Ayant passé la majeure partie de sa carrière académique au Québec, Shek y reconnaît l’existence d’anti-sémitisme, mais il se demande pourquoi Richler a insisté qu’il était pire au Québec qu’ailleurs. « Nous qui avons grandi à Toronto, écrit Shek, nous souvenons bien des conventions qui empêchaient les Juifs d’acheter ou de louer des propriétés ou des immeubles. » Il signale aussi le deux poids, deux mesures de Richler où il minimise les préjugés des Anglophones qu’il « ne qualifie jamais de racistes, terme réservé aux Québécois. »
Shek n’est pas le seul écrivain juif qui pose ces questions. Dans Le livre noir du Canada anglais (que je traduis pour McClelland and Steward), Normand Lester note que Richler a fixé la norme pour d’autres Juifs anglophones au Québec qui assimilent à tort les Canadiens Français au fascisme.
Le canard voulant que le Parti Québécois ait utilisé la chanson de la jeunesse hitlérienne de Cabaret a été publié dans l’importante revue américaine Commentary par deux professeurs de McGill, Ruth Wisse et Irwin Cotler (ce dernier est une autorité des droits de la personne).
La chanson n’était qu’une mélodie inoffensive composée par le Montréalais Stéphane Venne, qui, comme mise au point, a envoyé une copie de la partition à Cotler.
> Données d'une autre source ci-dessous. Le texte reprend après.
/-- Whether a module-local page lies behind a memory link fenced after READY (R271, R349). -/
def linkGone (s : State) (l : Nat) : Bool :=
  let k := tabGet MemLink.reset s.links (Config.linkOf (l / 4096) % 96)
  k.fitted && k.fenced

def poolSize : Nat := 0x800000

/-- The pool byte at a module-local physical address (R20). A pool stays addressable there whatever the service of its core and cluster (DESIGN CHOICE, log 27). -/
def poolAt (l : Nat) : PaKind :=
  match (List.range 1024).find? fun c => Config.poolBase c ≤ l && l < Config.poolBase c + poolSize with
  | some c => .pool c (l - Config.poolBase c)
  | none => .absent

/-- What a domain physical address reaches. What lies behind no fitted and unfenced memory link is absent: not mapped (R12). Another module's memory and pools are bytes held by their domain addresses (R20). -/
def physKind (s : State) (pa : Nat) : PaKind :=
  let l := paLocal pa
  if paHome pa = s.modId.val then
    if l < s.memSize then (if linkGone s l then .absent else .memory)
    else if invalPort ≤ l && l < invalPort + 4096 then .inval
    else if controlPort ≤ l && l < controlPort + 4096 then .control
    else if aperture ≤ l && l < aperture + 2 ^ 42 then
      let d := (l - aperture) / 2 ^ 40 * 32 + (l - aperture) % 2 ^ 40 / 2 ^ 35
      if (l - aperture) % 2 ^ 40 / 2 ^ 35 < 32 && (tabGet Drive.reset s.drives d).present then .drive d (l % 2 ^ 35) else .absent
    else poolAt l
  else if s.members.any (fun m => m.val == paHome pa) && !s.unreachable.any (fun m => m.val == paHome pa) then
    if l < maxMem || poolAt l != .absent then .memory else .absent
  else .lost

/-- Bytes a drive's BAR returns (R390): free values. -/
def barRead (tick d off : Nat) : Nat → Nat
  | 0 => 0
  | n + 1 => (Config.barByte tick d off).toNat + 256 * barRead tick d (off + 1) n

/-- The poison a write leaves: a 64-byte unit it covers whole is no longer poisoned (R348). -/
def unpoison (p : List Nat) (pa n : Nat) : List Nat :=
  p.filter fun u => !(pa ≤ u * 64 && u * 64 + 64 ≤ pa + n)

/-- Numbers a list holds as bytes. -/
def numBytes : Nat → Nat → List Byte
  | 0, _ => []
  | n + 1, v => BitVec.ofNat 8 v :: numBytes n (v / 256)

/-- The plane a transfer takes: the first that is live (R393). -/
def livePlane (s : State) : Option Nat := (List.range 36).find? fun p => (tabGet Port.reset s.ports p).live

/-- A flit leaves a port; the last 512 are kept for replay (R392). -/
def putFlit (s : State) (p : Nat) : State :=
  let k := tabGet Port.reset s.ports p
  { s with ports := tabSet s.ports p { k with replay := (k.replay ++ [k.next]).drop (k.replay.length - 511), next := k.next + 1 } }
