-- ==== Sys2Proof/Machine/Ops.lean ====
section
/-! DEFINITION. The shared operations: scalar registers (R25, R26), the causes and their deliveries (R331 to R333), taking an exception (R335, R431, R327), returning from one (R336), and how an instruction's end becomes a step. -/

namespace Sys2Proof.Machine

abbrev Out := Host.Outcome State Fault Refusal

/-! Classes of instructions. -/

/-- The operations the array numbers (R221). -/
def arrayOp : Instr → Bool
  | .mma _ | .mmas _ | .mslide _ | .mprom _ | .mzero _ | .maccwr _ => true
  | _ => false

/-- The matrix instructions, whose work is engine work (R220, R283). -/
def matrixOp : Instr → Bool
  | .mclaim _ | .mrel _ | .mld _ | .mlds _ | .maccrd _ => true
  | i => arrayOp i

/-- No vector or matrix instruction of the context is still to run. -/
def Ctx.lanesIdle (x : Ctx) : Bool := x.queue.isEmpty && x.rels.isEmpty

/-! Scalar registers. -/

/-- Whether si is full; s0 always is (R25, R26). -/
def Ctx.isFull (c : Ctx) (r : Fin 32) : Bool := r == 0 || c.full.getLsbD r.val

/-- The value of si; s0 reads zero (R25). -/
def Ctx.sget (c : Ctx) (r : Fin 32) : Word := if r = 0 then 0 else c.s[r]

/-- Writes si, which is full afterwards; a write to s0 is discarded (R25). -/
def Ctx.sset (c : Ctx) (r : Fin 32) (v : Word) : Ctx :=
  if r = 0 then c else { c with s := c.s.set r v, full := c.full ||| BitVec.ofNat 32 (2 ^ r.val) }

/-- Clears the full/empty bit of si; s0 stays full (R25, R26). -/
def Ctx.sclear (c : Ctx) (r : Fin 32) : Ctx :=
  if r = 0 then c else { c with full := c.full &&& ~~~ (BitVec.ofNat 32 (2 ^ r.val)) }

/-- Reads a scalar source: waits while it is empty (R26, R139). -/
def readS (r : Fin 32) : M Word := do
  let c ← getMe
  if c.isFull r then return c.sget r else waitM

/-- Writes a scalar destination: waits while a value is pending (R26). -/
def writeS (r : Fin 32) (v : Word) : M Unit := do
  let c ← getMe
  if c.isFull r then modMe fun c => c.sset r v else waitM

/-- Waits until a destination holds no pending value (R26). -/
def awaitS (r : Fin 32) : M Unit := do
  let c ← getMe
  waitUnless (c.isFull r)

/-- Writes the value of a long-latency producer: at once, or, when it is held back, when VALUE_LANDS brings it (R26, R148). `src` is where a main-memory value comes from. -/
def landAt (r : Fin 32) (v : Word) (src : Option Nat) : M Unit := do
  let s ← get
  if !s.late then modMe fun c => c.sset r v
  else if r = 0 then pure ()
  else modMe fun c => { c.sclear r with land := c.land ++ [{ dst := r, value := v, poison := none, src }] }

/-- The value of a producer that reads no main memory. -/
def landS (r : Fin 32) (v : Word) : M Unit := landAt r v none

/-- A value that lands poisoned leaves its destination empty (R348). -/
def landPoison (r : Fin 32) (pa : Nat) : M Unit :=
  modMe fun c => { c.sclear r with land := c.land ++ [{ dst := r, value := 0, poison := some pa, src := some pa }] }

/-! Causes. -/

/-- Code of a cause (R333). -/
def Cause.code : Cause → Nat
  | .illZero => 0x001 | .illOpc => 0x002 | .illFn => 0x003 | .illField => 0x004 | .illHint => 0x005 | .illVreg => 0x006
  | .privInsn => 0x007 | .illCsr => 0x008 | .privCsr => 0x009 | .pcAlign => 0x00A | .vlRange => 0x00B | .mxRange => 0x00C
  | .swTrap => 0x00D | .breakpoint => 0x00E | .emuRange => 0x00F | .doubleTrap => 0x010
  | .vaNoncanon => 0x101 | .misaligned => 0x102 | .trNotmapped => 0x103 | .trPerm => 0x104 | .pteIllegal => 0x105
  | .asidInvalid => 0x106 | .encPage => 0x107 | .encWindow => 0x108 | .lpPart => 0x109 | .lpRange => 0x10A | .peerWrite => 0x10B
  | .peerUnreach => 0x10C | .streamDesc => 0x10D | .streamUnbound => 0x10E | .streamDir => 0x10F | .streamEnd => 0x110
  | .ltRange => 0x111 | .tugPort => 0x112 | .btExhausted => 0x113 | .execLost => 0x114 | .replayLost => 0x115
  | .feEmpty => 0x181 | .slotState => 0x182 | .slotOwner => 0x183 | .tugCtx => 0x184 | .tugDesc => 0x185 | .tlHandle => 0x186
  | .drState => 0x187 | .drFault => 0x188 | .barCount => 0x189 | .lockOwner => 0x18A | .bindFull => 0x18B | .awlCtx => 0x18C
  | .awlUnbound => 0x18D | .awlDesc => 0x18E | .awlRing => 0x18F | .awlArena => 0x190 | .tugQuiesced => 0x191 | .awlTree => 0x192
  | .entryIllegal => 0x201 | .entryInvalid => 0x202 | .entryKind => 0x203 | .metaIllegal => 0x204 | .eruleIllegal => 0x205
  | .encKind => 0x206 | .encBlock => 0x207 | .streamFmt => 0x208 | .spillFrame => 0x209 | .mxFmt => 0x20A | .scaleSkew => 0x20B
  | .trPriv => 0x281 | .codeHash => 0x282 | .partIllegal => 0x283
  | .retentionLoss => 0x301 | .sramUe => 0x302 | .memUe => 0x303 | .linkLost => 0x304 | .unitFenced => 0x305 | .moduleLost => 0x306
  | .deadlineBreach => 0x381 | .boundOverrun => 0x382 | .spawnDesc => 0x383 | .leaseLost => 0x384 | .lazyRestore => 0x385

/-- Class of a cause: bits [9:7] of its code (R331). -/
def Cause.cls (c : Cause) : Nat := c.code / 128

/-- How a cause is delivered when a loop context raises it (R332, R333). -/
inductive Delivery where
  | trap | report | stop | kill | endDomain
  deriving DecidableEq, Repr

def Cause.delivery : Cause → Delivery
  | .doubleTrap | .replayLost | .retentionLoss | .sramUe | .memUe | .moduleLost => .stop
  | .tugPort | .awlArena | .awlTree | .linkLost | .deadlineBreach | .boundOverrun => .report
  | .partIllegal | .unitFenced => .kill
  | .codeHash => .endDomain
  | _ => .trap

/-- CTXID of a loop context (R52). -/
def ctxId (asid : BitVec 16) (c : CtxId) : Word :=
  BitVec.ofNat 64 (asid.toNat * 2 ^ 32 + c.core.val * 4 + c.lc.val % 4)

/-- A report of a loop context (R338). -/
def ctxReport (s : State) (c : CtxId) (code : Nat) (disp : Disp) (epc tval aux : Word) : State :=
  let x := s.ctx c
  report s x.fdom { code, disp, origin := 0, who := ctxId x.asid c, place := epc, tval, gtag := gtagOf s x.node, aux }

/-- A handler that stops its context discards the traps of a resumption still to come (R346). -/
def Ctx.endTraps (x : Ctx) : Ctx := if x.inh then { x with pendTraps := [] } else x

/-- A context stops with its state kept (R332). -/
def stopCtx (s : State) (c : CtxId) : State := s.modCtx c fun x => { x.endTraps with st := .stopped, waiting := false }

/-- STATUS after a trap entry: PPRIV takes PRIV, PRIV becomes S unless it is F, INH is set (R335). -/
def trapStatus (st : Word) : Word :=
  let p := wbits st 0 2
  setBits (setBits (setBits st 2 2 p) 0 2 (if p = 2 then 2 else 1)) 4 1 1

/-- Where a trap of a class goes (R335). -/
def trapTarget (tvec : Word) (cls : Nat) : Word :=
  let b := setBits tvec 0 6 0
  if wbits tvec 0 2 = 1 then b + BitVec.ofNat 64 (64 * cls) else b

/-- TAKING A TRAP: Deliver of R335. The trap registers take the cause, STATUS and the mode change, the PC goes to the handler; a double trap or a redirected class stops the context with a report. -/
def deliver (s : State) (c : CtxId) (cause : Cause) (epc tval : Word) (vec : Bool) : State :=
  let x := s.ctx c
  if x.inh then stopCtx (ctxReport s c Cause.doubleTrap.code .stop epc (BitVec.ofNat 64 cause.code) 0) c
  else if nbit x.tr.status.toNat (8 + cause.cls) then stopCtx (ctxReport s c cause.code .stop epc tval 0) c
  else
    s.modCtx c fun x =>
      { x with
        waiting := false
        pc := trapTarget x.tr.tvec cause.cls
        tr := { x.tr with
          cause := BitVec.ofNat 64 ((if vec then 1024 else 0) + cause.code)
          epc, tval
          status := trapStatus x.tr.status } }

/-- Causes that count as re-faults (R327). -/
def Cause.refault : Cause → Bool
  | .trNotmapped | .trPerm | .pteIllegal => true
  | _ => false

/-- Counts a re-fault of the instruction at `at'` and says whether the count would reach 4 (R327). -/
def countRefault (x : Ctx) (cause : Cause) (at' tval : Word) : Ctx × Bool :=
  if x.inh || !cause.refault then (x, false)
  else if x.lastFault = some (at', tval) then
    if x.refaults + 1 ≥ 4 then (x, true) else ({ x with refaults := x.refaults + 1 }, false)
  else ({ x with lastFault := some (at', tval) }, false)

/-- A context that a cause reaches no longer waits for an object: it has lost its place (R252, R313). -/
def leaveWait (s : State) (c : CtxId) : State := { s with acqs := s.acqs.filter fun a => a.1 != c }

/-- Delivers a cause that a loop context raises, by its delivery (R332, R333). `at'` is the faulting instruction, `epc` what EPC takes, `aux` AUX of a Stop. -/
def raise (s : State) (c : CtxId) (cause : Cause) (at' epc tval aux : Word) (vec : Bool) : State :=
  let s := leaveWait s c
  match cause.delivery with
  | .trap =>
    let r := countRefault (s.ctx c) cause at' tval
    if r.2 then stopCtx (ctxReport s c Cause.replayLost.code .stop epc tval 0) c
    else deliver (s.setCtx c r.1) c cause epc tval vec
  | .report => ctxReport s c cause.code .report epc tval aux
  | .stop => stopCtx (ctxReport s c cause.code .stop epc tval aux) c
  | .kill => killCtx (ctxReport s c cause.code .kill epc tval aux) c
  | .endDomain => endDomain (ctxReport s c cause.code .endDomain epc tval aux) (s.ctx c).fdom

/-- TVAL as the cause sets it, else a free value (log 7). -/
def tvalOf (s : State) (v : Option Word) : Word :=
  match v with
  | some w => w
  | none => Config.tval s.tick

/-- An instruction of the running context retires: outside a handler it resets the re-fault count (R327). -/
def retire (s : State) : State :=
  s.modMe fun x => if x.inh then { x with waiting := false } else { x with waiting := false, refaults := 0, lastFault := none }

/-- The oldest value that has landed poisoned stops the context at an instruction boundary: MEM_UE, EPC the first instruction not executed, AUX the physical address (R348). -/
def poisonStop (s : State) (c : CtxId) : State :=
  match (s.ctx c).land.find? (fun l => l.poison.isSome) with
  | none => s
  | some l =>
    let s := s.modCtx c fun x => { x with land := x.land.filter fun k => k != l }
    raise s c .memUe (s.ctx c).pc (s.ctx c).pc (Config.tval s.tick) (BitVec.ofNat 64 (l.poison.getD 0)) false

/-- The boundary after an instruction that retired: a poisoned value lands at once unless values are held back. -/
def boundary (s : State) : State := if s.late then s else poisonStop s s.cur

/-- An instruction of the running context waits and will execute again (R252). -/
def hold (s : State) : State := s.modMe fun x => { x with waiting := true }

/-- The end of a scalar instruction that raised an exception: a cause is delivered once every earlier queue entry has completed (R122, R431), a wait leaves the PC. A load that has passed its checks counts as complete: its value may still be in flight (DESIGN CHOICE, log 52). -/
def scalarExc (e : Exc) (s : State) : Out :=
  match e with
  | .wait | .split => .next (hold s)
  | .cause c v =>
    if s.me.lanesIdle then .next (raise s s.cur c s.me.pc s.me.pc (tvalOf s v) 0 false) else .next (hold s)
  | .stopAt c pa =>
    if s.me.lanesIdle then .next (raise s s.cur c s.me.pc s.me.pc (Config.tval s.tick) (BitVec.ofNat 64 pa) false) else .next (hold s)

/-- A scalar instruction completes at a PC, whether it belonged to a handler or not. -/
def complete (inh : Bool) (pc : Word) (s : State) : Out :=
  let t := s.modMe fun c => { c with pc }
  .next (boundary (if inh then t.modMe (fun c => { c with waiting := false }) else retire t))

/-- A scalar instruction that falls through: its effect, then PC + 4 (R139). -/
def scalar (x : M Unit) (s : State) : Out :=
  match x s with
  | .ok _ t => .next (boundary (retire (t.modMe fun c => { c with pc := c.pc + 4 })))
  | .error e t => scalarExc e t

/-- A scalar instruction that says where the PC goes. -/
def scalarTo (x : M Word) (s : State) : Out :=
  match x s with
  | .ok pc t => .next (boundary (retire (t.modMe fun c => { c with pc })))
  | .error e t => scalarExc e t

/-- A step of the hardware: what it does to the state; one that must wait has done nothing, any other exception leaves the state it reached. -/
def event (x : M Unit) (s : State) : Out :=
  match x s with
  | .ok _ t => .next t
  | .error .wait _ => .next s
  | .error _ t => .next t

/-- The privilege a privileged instruction needs (R121 step 7): PRIV_INSN, with TVAL the word (R122). -/
def needPriv (lvl : Nat) (i : Instr) : M Unit := do
  let c ← getMe
  needN (lvl ≤ c.priv.toNat) .privInsn ((encode i).getD 0)

/-- The kept entries at the return from a trap: with CAUSE.VEC they go back to the queue ahead of everything else (R431), once no trap of a resumption is still to come (R346); otherwise those of a resumption stay until then, and any others are discarded (log 16). -/
def returnKept (x : Ctx) : Ctx :=
  if nbit x.tr.cause.toNat 10 then
    if x.pendTraps.isEmpty then { x with queue := x.kept ++ x.queue, kept := [], rejoin := false } else { x with rejoin := true }
  else if x.rejoin then x
  else { x with kept := [] }

/-- RETURNING FROM A TRAP (R336): PC takes EPC, PRIV takes PPRIV, PPRIV and INH clear, and the kept entries are returned. -/
def eretCtx (x : Ctx) : Ctx :=
  let st := setBits (setBits (setBits x.tr.status 0 2 x.ppriv.toNat) 2 2 0) 4 1 0
  returnKept { x with pc := x.tr.epc, tr := { x.tr with status := st } }

/-- The trap still to be delivered at resumption, once the handler has returned to the resumption PC with INH = 0 (R346): it is taken before any instruction there. -/
def pendingTrap (s : State) (c : CtxId) : Option State :=
  let x := s.ctx c
  match x.pendTraps with
  | [] => none
  | t :: rest =>
    if x.inh || x.pc != x.resumeAt then none
    else some (deliver (s.modCtx c fun x => { x with pendTraps := rest }) c t.cause x.pc t.tval false)

end Sys2Proof.Machine
end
Lester raconte que Cotler et Wisse ont refusé de s’excuser ou de reconnaître leur erreur.
Pourquoi ce clivage entre tant de Juifs québécois anglophones, qui répètent, sans les vérifier, les allégations préjudiciables sur les Francophones, et les Juifs québécois francophones, qui se sentent solidaires avec les autres Francophones et qui protestent?
La ligne de partage dans cette histoire n’est point la race, mais la langue. Parce que les Juifs anglophones du Québec sont alliés à la vieille élite WASP de Montréal, ils sont facilement portés à attaquer les Francophones à l’aide de la désinformation et des demi-vérités. De plus, ils ont peu de contact avec les Juifs francophones comme Lester qui pourraient aider à rétablir les faits.
« Des porte-parole de la communauté juive… ont dénoncé violemment, et avec raison, l’antisémitisme des Canadiens Français, a déclaré l’historien lors d’un colloque en 1997 intitulé Juifs et Canadiens Français dans la société québécoise. Mais ils se sont fermé les yeux aux mêmes préjugés venant de Québécois anglophones… les élites juives ont fini par adopter l’opinion de l’élite anglo-saxonne sur les Canadiens Français. Nous sommes arrivés à penser que les Francophones font l’objet d’une vigilance plus serrée en matière d’antisémitisme que leurs compatriotes anglophones. »
Lester poursuit en démontrant comment ce deux poids, deux mesures est repris et exploité par le Canada anglais dans sa campagne contre le séparatisme.
Cette histoire est compliquée, mais c’est ce qui la rend, elle et le Canada, intéressants. Normalement, il reviendrait aux intellectuels de nous aider à y voir clair.
Ceux qui examineront les faits auront de la difficulté à décrire Richler comme un « ami de la liberté », quelles que soient ses réalisations artistiques.